Give back an exact copy of the lines in the records below, from the line that has "simp [readByte, hgt.ne, readByte_of_risingFrom" through the line that has "using heq c", and nothing besides.

■ Stored data entries
_ _ _ _ _ _ _
/-! ### `countBytes` -/

@[simp] theorem countBytes_z (r : Word) (s : State) : (countBytes r s).z = s.z := rfl
@[simp] theorem countBytes_coef (r : Word) (s : State) : (countBytes r s).coef = s.coef := rfl
@[simp] theorem countBytes_fmtRate (r : Word) (s : State) : (countBytes r s).fmtRate = s.fmtRate := rfl
@[simp] theorem countBytes_fmtCh (r : Word) (s : State) : (countBytes r s).fmtCh = s.fmtCh := rfl
@[simp] theorem countBytes_life (r : Word) (s : State) : (countBytes r s).life = s.life := rfl
@[simp] theorem countBytes_eos (r : Word) (s : State) : (countBytes r s).eos = s.eos := rfl
@[simp] theorem countBytes_bufValid (r : Word) (s : State) : (countBytes r s).bufValid = s.bufValid := rfl
@[simp] theorem countBytes_buf (r : Word) (s : State) : (countBytes r s).buf = s.buf := rfl
@[simp] theorem countBytes_cnt (r : Word) (s : State) : (countBytes r s).cnt = s.cnt + r := rfl
@[simp] theorem countBytes_cfg (r : Word) (s : State) : (countBytes r s).cfg = s.cfg := rfl
@[simp] theorem countBytes_waiting (r : Word) (s : State) : (countBytes r s).waiting = s.waiting := rfl
@[simp] theorem countBytes_draws (r : Word) (s : State) : (countBytes r s).draws = s.draws := rfl
@[simp] theorem countBytes_inputs (r : Word) (s : State) : (countBytes r s).inputs = s.inputs := rfl
@[simp] theorem countBytes_answers (r : Word) (s : State) : (countBytes r s).answers = s.answers := rfl
@[simp] theorem countBytes_results (r : Word) (s : State) : (countBytes r s).results = s.results := rfl
@[simp] theorem countBytes_blocks (r : Word) (s : State) : (countBytes r s).blocks = s.blocks := rfl

/-! ### `clearEos` -/

@[simp] theorem clearEos_z (s : State) : (clearEos s).z = s.z := rfl
@[simp] theorem clearEos_coef (s : State) : (clearEos s).coef = s.coef := rfl
@[simp] theorem clearEos_fmtRate (s : State) : (clearEos s).fmtRate = s.fmtRate := rfl
@[simp] theorem clearEos_fmtCh (s : State) : (clearEos s).fmtCh = s.fmtCh := rfl
@[simp] theorem clearEos_life (s : State) : (clearEos s).life = s.life := rfl
@[simp] theorem clearEos_eos (s : State) : (clearEos s).eos = false := rfl
@[simp] theorem clearEos_bufValid (s : State) : (clearEos s).bufValid = s.bufValid := rfl
@[simp] theorem clearEos_buf (s : State) : (clearEos s).buf = s.buf := rfl
@[simp] theorem clearEos_cnt (s : State) : (clearEos s).cnt = s.cnt := rfl
@[simp] theorem clearEos_cfg (s : State) : (clearEos s).cfg = s.cfg := rfl
@[simp] theorem clearEos_waiting (s : State) : (clearEos s).waiting = s.waiting := rfl
@[simp] theorem clearEos_draws (s : State) : (clearEos s).draws = s.draws := rfl
@[simp] theorem clearEos_inputs (s : State) : (clearEos s).inputs = s.inputs := rfl
@[simp] theorem clearEos_answers (s : State) : (clearEos s).answers = s.answers := rfl
@[simp] theorem clearEos_results (s : State) : (clearEos s).results = s.results := rfl
@[simp] theorem clearEos_blocks (s : State) : (clearEos s).blocks = s.blocks := rfl
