/-- Settles O26: the validation of the pair comes first, and neither failure writes more than `life`. -/
theorem failingOpenWritesOnlyTheLifecycle : Obligations.FailingOpenWritesOnlyTheLifecycle := by
  unfold Obligations.FailingOpenWritesOnlyTheLifecycle
  intro s rate ch hw hl hrate hch
  have hpair : chosenPair s.answers.rate s.answers.ch s = (rate, ch) := by rw [chosenPair_eq, ← hrate, ← hch]
  rw [exec_openStream_eq hw hl, openFormat_eq hpair]
  refine ⟨fun hinvalid => ?invalidPair, fun hr hc halloc => ?noBuffer⟩
  case invalidPair =>
    rw [if_neg (by rcases hinvalid with h | h <;> simp [h]), deliver_eq_of_idle (s := setLife .failed s) hw]
    rfl
  case noBuffer =>
    rw [hr, hc, Bool.and_self, if_pos rfl, openAlloc_eq, halloc, if_neg Bool.false_ne_true,
      deliver_eq_of_idle (s := setLife .failed s) hw]
    rfl

/-! ### CLOSE and DESTROY -/

/-- Settles O27. -/
theorem closeReleasesTheBuffer : Obligations.CloseReleasesTheBuffer := by
  unfold Obligations.CloseReleasesTheBuffer
  intro s hw hl
  refine ⟨_, exec_closeStream_eq hw hl, ?_⟩
  cases hv : s.bufValid with
  | true =>
    have hbytes : ∀ a, readByte (unspecifiedBuffer s.draws) a =
        if a < 128 then some (Config.unspecifiedByte s.draws a) else none := readByte_unspecifiedBuffer s.draws
    simpa [hv] using hbytes
  | false => simp [hv]

/-- R84: in the state Destroyed no command is legal. -/
theorem not_legal_destroyed (i : Instr) : legal i .destroyed = false := by cases i <;> rfl

/-- Settles O28. -/
theorem destroyGivesUpTheInstance : Obligations.DestroyGivesUpTheInstance := by
  unfold Obligations.DestroyGivesUpTheInstance
  intro s hw hl
  exact ⟨_, exec_destroy_eq hw hl, rfl, rfl, rfl, rfl, rfl, fun i => exec_notLegal rfl (not_legal_destroyed i)⟩

/-! ### Waiting -/

/-- Settles O59: of the commands only PROCESS can end at a host call; OPEN's body delivers on each of its ways. -/
theorem onlyProcessWaits : Obligations.OnlyProcessWaits := by
  unfold Obligations.OnlyProcessWaits
  refine ⟨fun i s t h hwaits => ?onlyProcess, fun s hw hl => ?openCompletes⟩
  case onlyProcess =>
    cases i with
    | configure rate ch =>
      obtain ⟨-, -, ⟨-, -, rfl⟩ | ⟨-, -, rfl⟩ | rfl⟩ := exec_configure_next h <;> exact absurd rfl hwaits
    | openStream =>
      obtain ⟨-, -, hbody⟩ := exec_openStream_next h
      obtain ⟨u, hu, hnone, -⟩ := openFormat_next s
      rw [hu] at hbody
      cases hbody
      exact absurd hnone hwaits
    | process =>
      obtain ⟨-, hl, ⟨-, rfl⟩ | ⟨-, hread⟩⟩ := exec_process_next h
      · exact absurd rfl hwaits
      · refine ⟨rfl, hl, ?_⟩
        rcases processRead_next hread with rfl | ⟨r, rest, rfl⟩ | ⟨b, hb⟩
        · rfl
        · exact absurd rfl hwaits
        · rcases hb.outcome with ⟨-, hresults⟩ | ⟨hnone, -⟩
          · exact hresults
          · exact absurd hnone hwaits
    | closeStream =>
      obtain ⟨-, -, rfl⟩ := exec_closeStream_next h
      exact absurd rfl hwaits
    | destroy =>
      obtain ⟨-, -, rfl⟩ := exec_destroy_next h
      exact absurd rfl hwaits
  case openCompletes =>
    rw [exec_openStream_eq hw hl]
    rcases openFormat_cases s with ⟨-, ⟨-, h⟩ | ⟨-, h⟩⟩ | ⟨-, h⟩
    · exact ⟨_, _, h, rfl, rfl, .inl rfl⟩
    · exact ⟨_, _, h, rfl, rfl, .inr rfl⟩
    · exact ⟨_, _, h, rfl, rfl, .inr rfl⟩

/-! ### One canonical form -/

/-- R33: rising lists of cells that read alike at every address are equal, whatever the bounds they rise from. -/
theorem eq_of_readByte_eq {m m' : Memory} {lo lo' : Nat} (h : risingFrom lo m = true)
    (h' : risingFrom lo' m' = true) (heq : ∀ a, readByte m a = readByte m' a) : m = m' := by
  induction m generalizing m' lo lo' with
  | nil =>
    cases m' with
    | nil => rfl
    | cons e' m' => have := heq e'.1; simp [readByte] at this
  | cons e m ih =>
    cases m' with
    | nil => have := heq e.1; simp [readByte] at this
    | cons e' m' =>
      obtain ⟨a, v⟩ := e
      obtain ⟨b, w⟩ := e'
      simp only [risingFrom, Bool.and_eq_true] at h h'
      have hfst : a = b := by
        rcases Nat.lt_trichotomy a b with hlt | hab | hgt
        · have := heq a
          simp [readByte, hlt.ne, readByte_of_risingFrom h'.2 (.inl (Nat.lt_succ_of_lt hlt))] at this
        · exact hab
        · have := heq b
          simp [readByte, hgt.ne, readByte_of_risingFrom h.2 (.inl (Nat.lt_succ_of_lt hgt))] at this
      subst hfst
      have hsnd : v = w := by simpa [readByte] using heq a
      have htail : m = m' := ih h.2 h'.2 fun c => by
        by_cases hc : c = a
        · subst hc
          rw [readByte_of_risingFrom h.2 (.inl (Nat.lt_succ_self c)),
            readByte_of_risingFrom h'.2 (.inl (Nat.lt_succ_self c))]
        · simpa [readByte, hc] using heq c
      rw [hsnd, htail]

theorem eq_of_wf_of_readByte_eq {m m' : Memory} (h : Memory.wf m = true) (h' : Memory.wf m' = true)
    (heq : ∀ a, readByte m a = readByte m' a) : m = m' := eq_of_readByte_eq h h' heq

/-- Settles O54: the first entries agree, since the addresses after them are greater, and so on down the lists. -/
theorem buffersThatReadAlikeAreEqual : Obligations.BuffersThatReadAlikeAreEqual := by
  unfold Obligations.BuffersThatReadAlikeAreEqual
  exact fun _ _ h h' heq => eq_of_wf_of_readByte_eq h h' heq

/-- R85: of a canonical buffer OPEN leaves nothing. -/
theorem writeBytes_zeroBlock_eq {m m' : Memory} (h : Memory.wf m = true) (h' : Memory.wf m' = true) :
    writeBytes m 0 zeroBlock = writeBytes m' 0 zeroBlock := by
  refine eq_of_wf_of_readByte_eq (writeBytes_zeroBlock_wf h) (writeBytes_zeroBlock_wf h') fun a => ?_
  rcases Nat.lt_or_ge a 128 with ha | ha
  · rw [readByte_zeroed m ha, readByte_zeroed m' ha]
  · rw [readByte_zeroed_outside m ha, readByte_zeroed_outside m' ha, readByte_outside h ha, readByte_outside h' ha]

/-! ### Two runs that go alike -/

/-- `o'` ends as `o` does: with a next state that stands in the relation `R` to `o`'s, or with the same refusal. -/
def Alike (R : State → State → Prop) (o o' : Out) : Prop :=
  (∀ t, o = .next t → ∃ t', o' = .next t' ∧ R t t') ∧ (∀ r, o = .refused r → o' = .refused r)

theorem alike_next {R : State → State → Prop} {t t' : State} (h : R t t') : Alike R (.next t) (.next t') :=
  ⟨fun _ ht => by cases ht; exact ⟨t', rfl, h⟩, nofun⟩

theorem alike_refused (R : State → State → Prop) (r : Refusal) : Alike R (.refused r) (.refused r) :=
  ⟨nofun, fun _ => id⟩

/-- Steps on the same input go alike when RESET, the settling of answers, commands and resumed calls do. -/
theorem step_alike {R : State → State → Prop} {s s' : State} (hinputs : s'.inputs = s.inputs)
    (hwaiting : s'.waiting = s.waiting) (hidle : R s s')
    (hreset : ∀ p rest, R (applyReset p { s with inputs := rest }) (applyReset p { s' with inputs := rest }))
    (hformat : ∀ hr hc rest,
      R (setFormatAnswer hr hc { s with inputs := rest }) (setFormatAnswer hr hc { s' with inputs := rest }))
    (halloc : ∀ ok rest,
      R (setAllocAnswer ok { s with inputs := rest }) (setAllocAnswer ok { s' with inputs := rest }))
    (hexec : ∀ i rest, Alike R (exec i { s with inputs := rest }) (exec i { s' with inputs := rest }))
    (hresume : ∀ c, s.waiting = some c → Alike R (resume c s) (resume c s')) :
    Alike R (step s) (step s') := by
  rcases step_cases s with ⟨hs, hk⟩ | ⟨p, rest, hs, hk⟩ | ⟨hr, hc, rest, hs, hk⟩ | ⟨ok, rest, hs, hk⟩ |
    ⟨w, rest, i, hs, hd, hk⟩ | ⟨w, rest, op, hs, hd, hk⟩ | ⟨x, rest, c, hs, hx, hw, hk⟩ |
    ⟨x, rest, hs, hx, hw, hk⟩ <;> rw [hk] <;> rw [← hinputs] at hs
  · rw [step_idle hs]; exact alike_next hidle
  · rw [step_reset hs]; exact alike_next (hreset p rest)
  · rw [step_format hs]; exact alike_next (hformat hr hc rest)
  · rw [step_alloc hs]; exact alike_next (halloc ok rest)
  · rw [step_command hs hd]; exact hexec i rest
  · rw [step_reserved hs hd]; exact alike_refused R _
  · rw [step_answer hs hx, takeAnswer, hwaiting, hw]; exact hresume c hw
  · rw [step_answer hs hx, takeAnswer, hwaiting, hw]; exact alike_refused R _

/-- Commands from two states of the same lifecycle, format and host answers go alike when what their bodies make of
the two states is related. -/
theorem exec_alike {R : State → State → Prop} {s s' : State} (hwaiting : s'.waiting = s.waiting)
    (hlife : s'.life = s.life) (hrate : s'.fmtRate = s.fmtRate) (hch : s'.fmtCh = s.fmtCh)
    (hanswers : s'.answers = s.answers) (hdeliver : ∀ w, R (deliver w s) (deliver w s'))
    (hsetFmt : ∀ w rate ch, R (deliver w (setFmt rate ch s)) (deliver w (setFmt rate ch s')))
    (hopen : ∀ w rate ch, R (deliver w (openWith rate ch (writeBytes s.buf 0 zeroBlock) s))
      (deliver w (openWith rate ch (writeBytes s'.buf 0 zeroBlock) s')))
    (hfail : ∀ w, R (deliver w (setLife .failed s)) (deliver w (setLife .failed s')))
    (hprocess : s.life = .opened → Alike R (exec .process s) (exec .process s'))
    (hclose : ∀ w, R (deliver w (setLife .closed (releaseBuffer s))) (deliver w (setLife .closed (releaseBuffer s'))))
    (hdestroy : ∀ w, R (deliver w (setLife .destroyed (unspecifyRegisters s)))
      (deliver w (setLife .destroyed (unspecifyRegisters s')))) (i : Instr) :
    Alike R (exec i s) (exec i s') := by
  by_cases hw : s.waiting = none
  case neg =>
    rw [exec_overlapping i hw, exec_overlapping i (by rwa [hwaiting])]
    exact alike_refused R _
  have hw' : s'.waiting = none := hwaiting.trans hw
  cases hlegal : legal i s.life with
  | false =>
    rw [exec_notLegal hw hlegal, exec_notLegal hw' (by rwa [hlife]), hlife]
    exact alike_refused R _
  | true =>
    cases i with
    | configure rate ch =>
      have hl : s.life ≠ .destroyed := by simpa [legal] using hlegal
      rw [exec_configure_eq rate ch hw hl, exec_configure_eq rate ch hw' (by rwa [hlife]), hrate, hch]
      split
      · exact alike_next (hdeliver _)
      · split
        · exact alike_next (hsetFmt _ rate ch)
        · exact alike_next (hdeliver _)
    | openStream =>
      have hl : s.life = .created := by simpa [legal] using hlegal
      have hpair : chosenPair s'.answers.rate s'.answers.ch s' = chosenPair s.answers.rate s.answers.ch s := by
        rw [chosenPair_eq, chosenPair_eq, hanswers, hrate, hch]
      rcases hp : chosenPair s.answers.rate s.answers.ch s with ⟨rate, ch⟩
      rw [exec_openStream_eq hw hl, exec_openStream_eq hw' (hlife.trans hl), openFormat_eq hp,
        openFormat_eq (hpair.trans hp), openAlloc_eq, openAlloc_eq, hanswers]
      split
      · split
        · exact alike_next (hopen _ rate ch)
        · exact alike_next (hfail _)
      · exact alike_next (hfail _)
    | process => exact hprocess (by simpa [legal] using hlegal)
    | closeStream =>
      have hl : s.life = .opened ∨ s.life = .failed := by simpa [legal] using hlegal
      rw [exec_closeStream_eq hw hl, exec_closeStream_eq hw' (by rwa [hlife])]
      exact alike_next (hclose _)
    | destroy =>
      have hl : s.life = .closed ∨ s.life = .failed := by simpa [legal] using hlegal
      rw [exec_destroy_eq hw hl, exec_destroy_eq hw' (by rwa [hlife])]
      exact alike_next (hdestroy _)

/-! ### Another buffer while it is not valid -/

/-- `t'` is `t` but for the buffer, and wholly `t` where the element is opened. -/
def SameButBuffer (t t' : State) : Prop := ∃ m, t' = { t with buf := m } ∧ (t.life = .opened → m = t.buf)

theorem sameButBuffer_of_not_opened {t : State} (m : Memory) (h : t.life ≠ .opened) :
    SameButBuffer t { t with buf := m } := ⟨m, rfl, fun hl => absurd hl h⟩

theorem sameButBuffer_refl (t : State) : SameButBuffer t t := ⟨t.buf, rfl, fun _ => rfl⟩

theorem releaseBuffer_sameButBuffer (w : Word) (m : Memory) (s : State) :
    SameButBuffer (deliver w (setLife .closed (releaseBuffer s)))
      (deliver w (setLife .closed (releaseBuffer { s with buf := m }))) := by
  unfold releaseBuffer
  dsimp only
  split
  · exact sameButBuffer_refl _
  · exact sameButBuffer_of_not_opened m nofun

/-- D38: a command that does not meet an opened element does not read the buffer. -/
theorem exec_sameButBuffer (i : Instr) {s : State} {m : Memory} (hwf : Memory.wf s.buf = true)
    (hwf' : Memory.wf m = true) (hl : s.life ≠ .opened) :
    Alike SameButBuffer (exec i s) (exec i { s with buf := m }) :=
  exec_alike (s := s) (s' := { s with buf := m }) rfl rfl rfl rfl rfl
    (hdeliver := fun w => sameButBuffer_of_not_opened (t := deliver w s) m hl)
    (hsetFmt := fun w rate ch => sameButBuffer_of_not_opened (t := deliver w (setFmt rate ch s)) m hl)
    (hopen := fun w rate ch => by
      rw [writeBytes_zeroBlock_eq hwf' hwf]
      exact sameButBuffer_refl (deliver w (openWith rate ch (writeBytes s.buf 0 zeroBlock) s)))
    (hfail := fun w => sameButBuffer_of_not_opened (t := deliver w (setLife .failed s)) m nofun)
    (hprocess := fun h => absurd h hl)
    (hclose := fun w => releaseBuffer_sameButBuffer w m s)
    (hdestroy := fun _ => sameButBuffer_refl _) i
_ _ _ _ _ _ _
■ TASK RESULT
          simp [readByte, hgt.ne, readByte_of_risingFrom h.2 (.inl (Nat.lt_succ_of_lt hgt))] at this
      subst hfst
      have hsnd : v = w := by simpa [readByte] using heq a
      have htail : m = m' := ih h.2 h'.2 fun c => by
        by_cases hc : c = a
        · subst hc
          rw [readByte_of_risingFrom h.2 (.inl (Nat.lt_succ_self c)),
            readByte_of_risingFrom h'.2 (.inl (Nat.lt_succ_self c))]
        · simpa [readByte, hc] using heq c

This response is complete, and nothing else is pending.